Task directions: From the entries below, copy exactly the lines from the one that contains "def pinholesOf (xs" through the one that contains "List.Forall₂ (ln.aims old)", both included, and only those.

Start of Exercise materials

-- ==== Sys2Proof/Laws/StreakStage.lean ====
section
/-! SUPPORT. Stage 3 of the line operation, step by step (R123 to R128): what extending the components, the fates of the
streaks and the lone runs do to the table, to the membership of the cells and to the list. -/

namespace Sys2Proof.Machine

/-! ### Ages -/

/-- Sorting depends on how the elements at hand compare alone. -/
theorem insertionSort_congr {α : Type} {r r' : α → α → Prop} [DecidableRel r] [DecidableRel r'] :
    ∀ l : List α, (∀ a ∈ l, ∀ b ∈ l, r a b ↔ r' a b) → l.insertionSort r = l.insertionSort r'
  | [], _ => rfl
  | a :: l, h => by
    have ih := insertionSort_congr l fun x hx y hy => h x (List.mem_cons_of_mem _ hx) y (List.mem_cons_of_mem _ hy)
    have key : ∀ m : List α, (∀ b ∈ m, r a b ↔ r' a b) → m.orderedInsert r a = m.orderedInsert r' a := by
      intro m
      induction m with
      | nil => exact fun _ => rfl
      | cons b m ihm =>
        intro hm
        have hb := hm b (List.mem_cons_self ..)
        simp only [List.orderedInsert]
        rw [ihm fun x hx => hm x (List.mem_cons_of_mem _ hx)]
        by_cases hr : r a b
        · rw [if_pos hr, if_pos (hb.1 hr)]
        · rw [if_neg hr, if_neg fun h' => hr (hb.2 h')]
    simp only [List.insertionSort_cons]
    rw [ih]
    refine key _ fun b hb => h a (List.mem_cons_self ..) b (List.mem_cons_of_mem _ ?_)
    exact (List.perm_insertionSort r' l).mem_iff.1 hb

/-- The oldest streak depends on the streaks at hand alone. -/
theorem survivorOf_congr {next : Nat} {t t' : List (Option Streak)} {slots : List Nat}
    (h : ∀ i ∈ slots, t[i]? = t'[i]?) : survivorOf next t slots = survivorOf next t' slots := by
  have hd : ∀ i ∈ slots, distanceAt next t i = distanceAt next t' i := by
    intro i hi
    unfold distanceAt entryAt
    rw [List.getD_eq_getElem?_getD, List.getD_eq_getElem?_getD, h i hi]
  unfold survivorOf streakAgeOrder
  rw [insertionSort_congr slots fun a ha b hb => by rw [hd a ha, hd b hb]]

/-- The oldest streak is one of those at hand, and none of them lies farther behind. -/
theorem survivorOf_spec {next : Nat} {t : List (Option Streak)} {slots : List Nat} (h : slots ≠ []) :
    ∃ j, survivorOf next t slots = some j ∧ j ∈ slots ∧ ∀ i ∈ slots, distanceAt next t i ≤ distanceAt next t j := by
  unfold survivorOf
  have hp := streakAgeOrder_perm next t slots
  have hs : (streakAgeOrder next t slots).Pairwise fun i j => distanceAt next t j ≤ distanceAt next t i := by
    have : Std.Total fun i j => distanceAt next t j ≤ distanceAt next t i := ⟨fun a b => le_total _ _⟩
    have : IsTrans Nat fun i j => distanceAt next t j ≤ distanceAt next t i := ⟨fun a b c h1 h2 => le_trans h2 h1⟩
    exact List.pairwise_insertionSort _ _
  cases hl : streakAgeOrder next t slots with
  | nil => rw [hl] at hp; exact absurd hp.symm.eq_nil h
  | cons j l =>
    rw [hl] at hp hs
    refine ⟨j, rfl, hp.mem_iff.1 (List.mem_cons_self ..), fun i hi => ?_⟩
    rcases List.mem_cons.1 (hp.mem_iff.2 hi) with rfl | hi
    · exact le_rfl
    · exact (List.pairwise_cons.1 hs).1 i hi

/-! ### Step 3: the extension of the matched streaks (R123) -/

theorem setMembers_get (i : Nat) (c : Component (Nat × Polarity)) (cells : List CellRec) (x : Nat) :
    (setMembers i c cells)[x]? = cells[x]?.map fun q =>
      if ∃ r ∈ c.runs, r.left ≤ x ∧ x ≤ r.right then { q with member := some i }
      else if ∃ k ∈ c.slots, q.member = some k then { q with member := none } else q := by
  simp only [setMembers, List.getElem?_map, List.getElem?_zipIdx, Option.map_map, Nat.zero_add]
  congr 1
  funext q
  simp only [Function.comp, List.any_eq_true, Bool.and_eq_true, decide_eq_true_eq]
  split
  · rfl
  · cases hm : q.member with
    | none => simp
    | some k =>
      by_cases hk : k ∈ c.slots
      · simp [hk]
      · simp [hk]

End of Exercise materials
Start of Exercise materials

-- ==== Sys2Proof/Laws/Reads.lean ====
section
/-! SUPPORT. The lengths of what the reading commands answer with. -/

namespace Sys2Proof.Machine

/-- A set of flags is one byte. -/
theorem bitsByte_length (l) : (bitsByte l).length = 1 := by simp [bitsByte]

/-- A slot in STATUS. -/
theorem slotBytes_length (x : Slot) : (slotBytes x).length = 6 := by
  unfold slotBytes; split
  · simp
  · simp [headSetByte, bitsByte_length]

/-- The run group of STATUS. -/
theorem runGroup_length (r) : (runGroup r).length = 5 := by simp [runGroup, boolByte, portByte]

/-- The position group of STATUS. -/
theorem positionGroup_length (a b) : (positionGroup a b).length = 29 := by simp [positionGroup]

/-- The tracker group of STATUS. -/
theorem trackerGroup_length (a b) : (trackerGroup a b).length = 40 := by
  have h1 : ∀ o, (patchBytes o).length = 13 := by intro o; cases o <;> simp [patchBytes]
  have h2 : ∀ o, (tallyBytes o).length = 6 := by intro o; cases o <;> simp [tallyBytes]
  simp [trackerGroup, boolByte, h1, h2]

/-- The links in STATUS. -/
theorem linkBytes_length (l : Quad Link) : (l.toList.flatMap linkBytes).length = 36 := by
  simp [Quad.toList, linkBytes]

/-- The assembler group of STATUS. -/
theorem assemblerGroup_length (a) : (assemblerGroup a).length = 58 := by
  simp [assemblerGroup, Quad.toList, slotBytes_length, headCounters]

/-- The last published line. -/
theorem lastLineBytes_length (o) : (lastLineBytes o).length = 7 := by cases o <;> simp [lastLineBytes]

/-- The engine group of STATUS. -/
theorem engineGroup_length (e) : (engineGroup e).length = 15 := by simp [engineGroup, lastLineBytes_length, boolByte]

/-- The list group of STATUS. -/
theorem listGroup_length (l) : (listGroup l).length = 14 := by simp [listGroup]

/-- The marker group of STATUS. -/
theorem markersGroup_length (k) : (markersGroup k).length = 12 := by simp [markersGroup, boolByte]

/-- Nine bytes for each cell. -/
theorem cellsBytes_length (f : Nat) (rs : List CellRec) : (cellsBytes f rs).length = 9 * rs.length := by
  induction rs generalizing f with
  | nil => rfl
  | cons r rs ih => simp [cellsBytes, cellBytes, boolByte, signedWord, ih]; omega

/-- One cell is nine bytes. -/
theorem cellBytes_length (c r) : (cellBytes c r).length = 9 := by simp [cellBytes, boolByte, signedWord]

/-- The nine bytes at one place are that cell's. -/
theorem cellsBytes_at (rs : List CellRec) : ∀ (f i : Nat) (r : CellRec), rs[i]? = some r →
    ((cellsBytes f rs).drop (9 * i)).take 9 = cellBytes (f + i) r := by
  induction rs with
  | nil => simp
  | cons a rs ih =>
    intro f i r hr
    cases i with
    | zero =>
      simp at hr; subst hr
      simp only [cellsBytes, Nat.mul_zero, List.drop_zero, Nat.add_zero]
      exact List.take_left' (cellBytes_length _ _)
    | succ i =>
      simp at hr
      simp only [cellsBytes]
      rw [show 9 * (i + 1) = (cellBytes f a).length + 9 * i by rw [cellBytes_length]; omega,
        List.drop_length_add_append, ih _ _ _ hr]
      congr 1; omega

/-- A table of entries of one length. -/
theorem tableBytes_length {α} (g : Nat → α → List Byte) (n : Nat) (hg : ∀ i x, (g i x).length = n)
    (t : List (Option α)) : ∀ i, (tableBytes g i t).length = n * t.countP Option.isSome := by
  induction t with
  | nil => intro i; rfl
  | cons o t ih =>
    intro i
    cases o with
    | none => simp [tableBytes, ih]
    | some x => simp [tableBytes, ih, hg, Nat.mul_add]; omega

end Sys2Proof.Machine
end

End of Exercise materials
Start of Exercise materials

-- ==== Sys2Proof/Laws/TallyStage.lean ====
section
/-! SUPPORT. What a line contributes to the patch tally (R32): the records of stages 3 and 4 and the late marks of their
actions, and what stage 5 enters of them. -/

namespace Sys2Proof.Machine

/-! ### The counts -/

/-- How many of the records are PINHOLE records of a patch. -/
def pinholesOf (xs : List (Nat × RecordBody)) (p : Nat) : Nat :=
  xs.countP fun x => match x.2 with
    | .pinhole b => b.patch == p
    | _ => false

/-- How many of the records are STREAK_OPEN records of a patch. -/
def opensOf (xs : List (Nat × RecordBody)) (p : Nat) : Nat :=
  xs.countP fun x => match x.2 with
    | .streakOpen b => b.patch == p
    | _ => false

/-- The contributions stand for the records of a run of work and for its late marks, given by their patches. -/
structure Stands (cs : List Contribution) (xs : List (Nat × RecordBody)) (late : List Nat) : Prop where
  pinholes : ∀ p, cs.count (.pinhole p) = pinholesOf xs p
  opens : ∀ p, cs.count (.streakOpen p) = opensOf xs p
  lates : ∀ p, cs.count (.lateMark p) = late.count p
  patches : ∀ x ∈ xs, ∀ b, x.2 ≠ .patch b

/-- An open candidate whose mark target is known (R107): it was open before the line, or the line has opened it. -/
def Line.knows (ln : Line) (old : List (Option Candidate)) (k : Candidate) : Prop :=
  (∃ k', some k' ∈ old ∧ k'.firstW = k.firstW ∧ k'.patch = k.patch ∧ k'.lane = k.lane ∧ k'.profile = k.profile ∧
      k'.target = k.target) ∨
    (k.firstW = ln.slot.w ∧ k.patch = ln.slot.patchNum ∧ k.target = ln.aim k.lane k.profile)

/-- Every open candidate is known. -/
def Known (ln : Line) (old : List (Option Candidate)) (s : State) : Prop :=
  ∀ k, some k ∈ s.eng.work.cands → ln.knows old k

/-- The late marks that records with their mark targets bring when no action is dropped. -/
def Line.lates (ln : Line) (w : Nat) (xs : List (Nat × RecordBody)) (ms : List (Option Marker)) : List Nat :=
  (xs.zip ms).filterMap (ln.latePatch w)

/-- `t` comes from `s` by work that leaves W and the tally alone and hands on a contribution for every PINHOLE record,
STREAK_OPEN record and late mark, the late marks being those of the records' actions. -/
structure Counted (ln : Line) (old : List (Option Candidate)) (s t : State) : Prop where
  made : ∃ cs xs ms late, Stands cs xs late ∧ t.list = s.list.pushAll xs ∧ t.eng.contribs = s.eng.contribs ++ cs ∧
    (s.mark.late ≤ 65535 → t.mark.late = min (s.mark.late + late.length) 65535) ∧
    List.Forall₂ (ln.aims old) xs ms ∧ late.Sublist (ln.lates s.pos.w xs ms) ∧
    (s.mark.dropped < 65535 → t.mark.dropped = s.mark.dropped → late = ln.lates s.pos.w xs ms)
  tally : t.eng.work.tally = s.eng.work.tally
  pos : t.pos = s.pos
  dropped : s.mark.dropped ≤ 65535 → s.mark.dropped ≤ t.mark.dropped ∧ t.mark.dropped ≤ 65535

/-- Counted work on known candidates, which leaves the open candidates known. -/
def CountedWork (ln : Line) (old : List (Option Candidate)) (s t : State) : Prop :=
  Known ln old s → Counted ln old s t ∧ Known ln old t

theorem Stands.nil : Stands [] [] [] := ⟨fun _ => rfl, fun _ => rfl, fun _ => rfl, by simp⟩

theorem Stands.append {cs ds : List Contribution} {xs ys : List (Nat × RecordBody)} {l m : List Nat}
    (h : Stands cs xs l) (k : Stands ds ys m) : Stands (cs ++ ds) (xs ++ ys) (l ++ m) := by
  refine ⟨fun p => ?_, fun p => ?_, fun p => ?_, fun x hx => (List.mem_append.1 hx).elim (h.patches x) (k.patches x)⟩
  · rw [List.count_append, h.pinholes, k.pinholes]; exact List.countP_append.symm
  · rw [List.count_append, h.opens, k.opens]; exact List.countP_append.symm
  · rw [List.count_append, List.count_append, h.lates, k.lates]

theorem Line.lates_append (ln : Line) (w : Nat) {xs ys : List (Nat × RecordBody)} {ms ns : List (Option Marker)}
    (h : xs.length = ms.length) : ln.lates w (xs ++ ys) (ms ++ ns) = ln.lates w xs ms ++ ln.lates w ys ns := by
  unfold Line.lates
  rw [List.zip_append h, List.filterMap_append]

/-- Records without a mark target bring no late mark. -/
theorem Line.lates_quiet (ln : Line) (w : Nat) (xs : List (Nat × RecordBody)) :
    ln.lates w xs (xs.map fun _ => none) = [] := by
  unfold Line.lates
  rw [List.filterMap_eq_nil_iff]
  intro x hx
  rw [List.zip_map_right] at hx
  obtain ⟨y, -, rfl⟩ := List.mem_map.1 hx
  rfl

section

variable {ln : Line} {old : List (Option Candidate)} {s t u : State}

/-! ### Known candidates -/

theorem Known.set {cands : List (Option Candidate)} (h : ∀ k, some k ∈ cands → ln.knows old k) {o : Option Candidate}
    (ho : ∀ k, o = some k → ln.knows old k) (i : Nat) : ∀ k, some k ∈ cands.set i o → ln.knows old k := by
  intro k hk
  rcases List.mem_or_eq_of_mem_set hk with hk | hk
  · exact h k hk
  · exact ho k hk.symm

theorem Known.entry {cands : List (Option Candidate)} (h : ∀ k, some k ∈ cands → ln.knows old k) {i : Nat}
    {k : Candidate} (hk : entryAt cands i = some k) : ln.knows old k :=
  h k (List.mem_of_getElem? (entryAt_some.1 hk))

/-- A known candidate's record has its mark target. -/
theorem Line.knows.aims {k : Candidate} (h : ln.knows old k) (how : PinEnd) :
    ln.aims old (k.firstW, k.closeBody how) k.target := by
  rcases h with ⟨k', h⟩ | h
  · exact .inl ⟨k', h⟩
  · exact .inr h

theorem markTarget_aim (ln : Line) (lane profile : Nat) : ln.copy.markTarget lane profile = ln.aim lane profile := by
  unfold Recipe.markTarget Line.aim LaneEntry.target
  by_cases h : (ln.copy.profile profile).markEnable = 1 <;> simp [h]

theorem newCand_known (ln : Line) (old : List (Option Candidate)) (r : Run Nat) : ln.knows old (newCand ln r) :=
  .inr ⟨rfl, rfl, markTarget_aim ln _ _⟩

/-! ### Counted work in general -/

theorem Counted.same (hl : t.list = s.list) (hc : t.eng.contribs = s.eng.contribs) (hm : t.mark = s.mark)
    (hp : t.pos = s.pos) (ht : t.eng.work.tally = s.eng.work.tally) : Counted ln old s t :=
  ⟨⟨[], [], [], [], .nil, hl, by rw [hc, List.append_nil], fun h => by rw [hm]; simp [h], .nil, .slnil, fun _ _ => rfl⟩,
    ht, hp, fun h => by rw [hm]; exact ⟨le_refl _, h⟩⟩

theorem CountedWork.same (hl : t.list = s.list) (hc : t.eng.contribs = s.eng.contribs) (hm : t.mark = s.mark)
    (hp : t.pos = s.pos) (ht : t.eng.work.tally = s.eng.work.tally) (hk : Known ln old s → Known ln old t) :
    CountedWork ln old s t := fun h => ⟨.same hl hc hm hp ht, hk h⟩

End of Exercise materials

Exercise result:
def pinholesOf (xs : List (Nat × RecordBody)) (p : Nat) : Nat :=
  xs.countP fun x => match x.2 with
    | .pinhole b => b.patch == p
    | _ => false

/-- How many of the records are STREAK_OPEN records of a patch. -/
def opensOf (xs : List (Nat × RecordBody)) (p : Nat) : Nat :=
  xs.countP fun x => match x.2 with
    | .streakOpen b => b.patch == p
    | _ => false

/-- The contributions stand for the records of a run of work and for its late marks, given by their patches. -/
structure Stands (cs : List Contribution) (xs : List (Nat × RecordBody)) (late : List Nat) : Prop where
  pinholes : ∀ p, cs.count (.pinhole p) = pinholesOf xs p
  opens : ∀ p, cs.count (.streakOpen p) = opensOf xs p
  lates : ∀ p, cs.count (.lateMark p) = late.count p
  patches : ∀ x ∈ xs, ∀ b, x.2 ≠ .patch b

/-- An open candidate whose mark target is known (R107): it was open before the line, or the line has opened it. -/
def Line.knows (ln : Line) (old : List (Option Candidate)) (k : Candidate) : Prop :=
  (∃ k', some k' ∈ old ∧ k'.firstW = k.firstW ∧ k'.patch = k.patch ∧ k'.lane = k.lane ∧ k'.profile = k.profile ∧
      k'.target = k.target) ∨
    (k.firstW = ln.slot.w ∧ k.patch = ln.slot.patchNum ∧ k.target = ln.aim k.lane k.profile)

/-- Every open candidate is known. -/
def Known (ln : Line) (old : List (Option Candidate)) (s : State) : Prop :=
  ∀ k, some k ∈ s.eng.work.cands → ln.knows old k

/-- The late marks that records with their mark targets bring when no action is dropped. -/
def Line.lates (ln : Line) (w : Nat) (xs : List (Nat × RecordBody)) (ms : List (Option Marker)) : List Nat :=
  (xs.zip ms).filterMap (ln.latePatch w)

/-- `t` comes from `s` by work that leaves W and the tally alone and hands on a contribution for every PINHOLE record,
STREAK_OPEN record and late mark, the late marks being those of the records' actions. -/
structure Counted (ln : Line) (old : List (Option Candidate)) (s t : State) : Prop where
  made : ∃ cs xs ms late, Stands cs xs late ∧ t.list = s.list.pushAll xs ∧ t.eng.contribs = s.eng.contribs ++ cs ∧
    (s.mark.late ≤ 65535 → t.mark.late = min (s.mark.late + late.length) 65535) ∧
    List.Forall₂ (ln.aims old) xs ms ∧ late.Sublist (ln.lates s.pos.w xs ms) ∧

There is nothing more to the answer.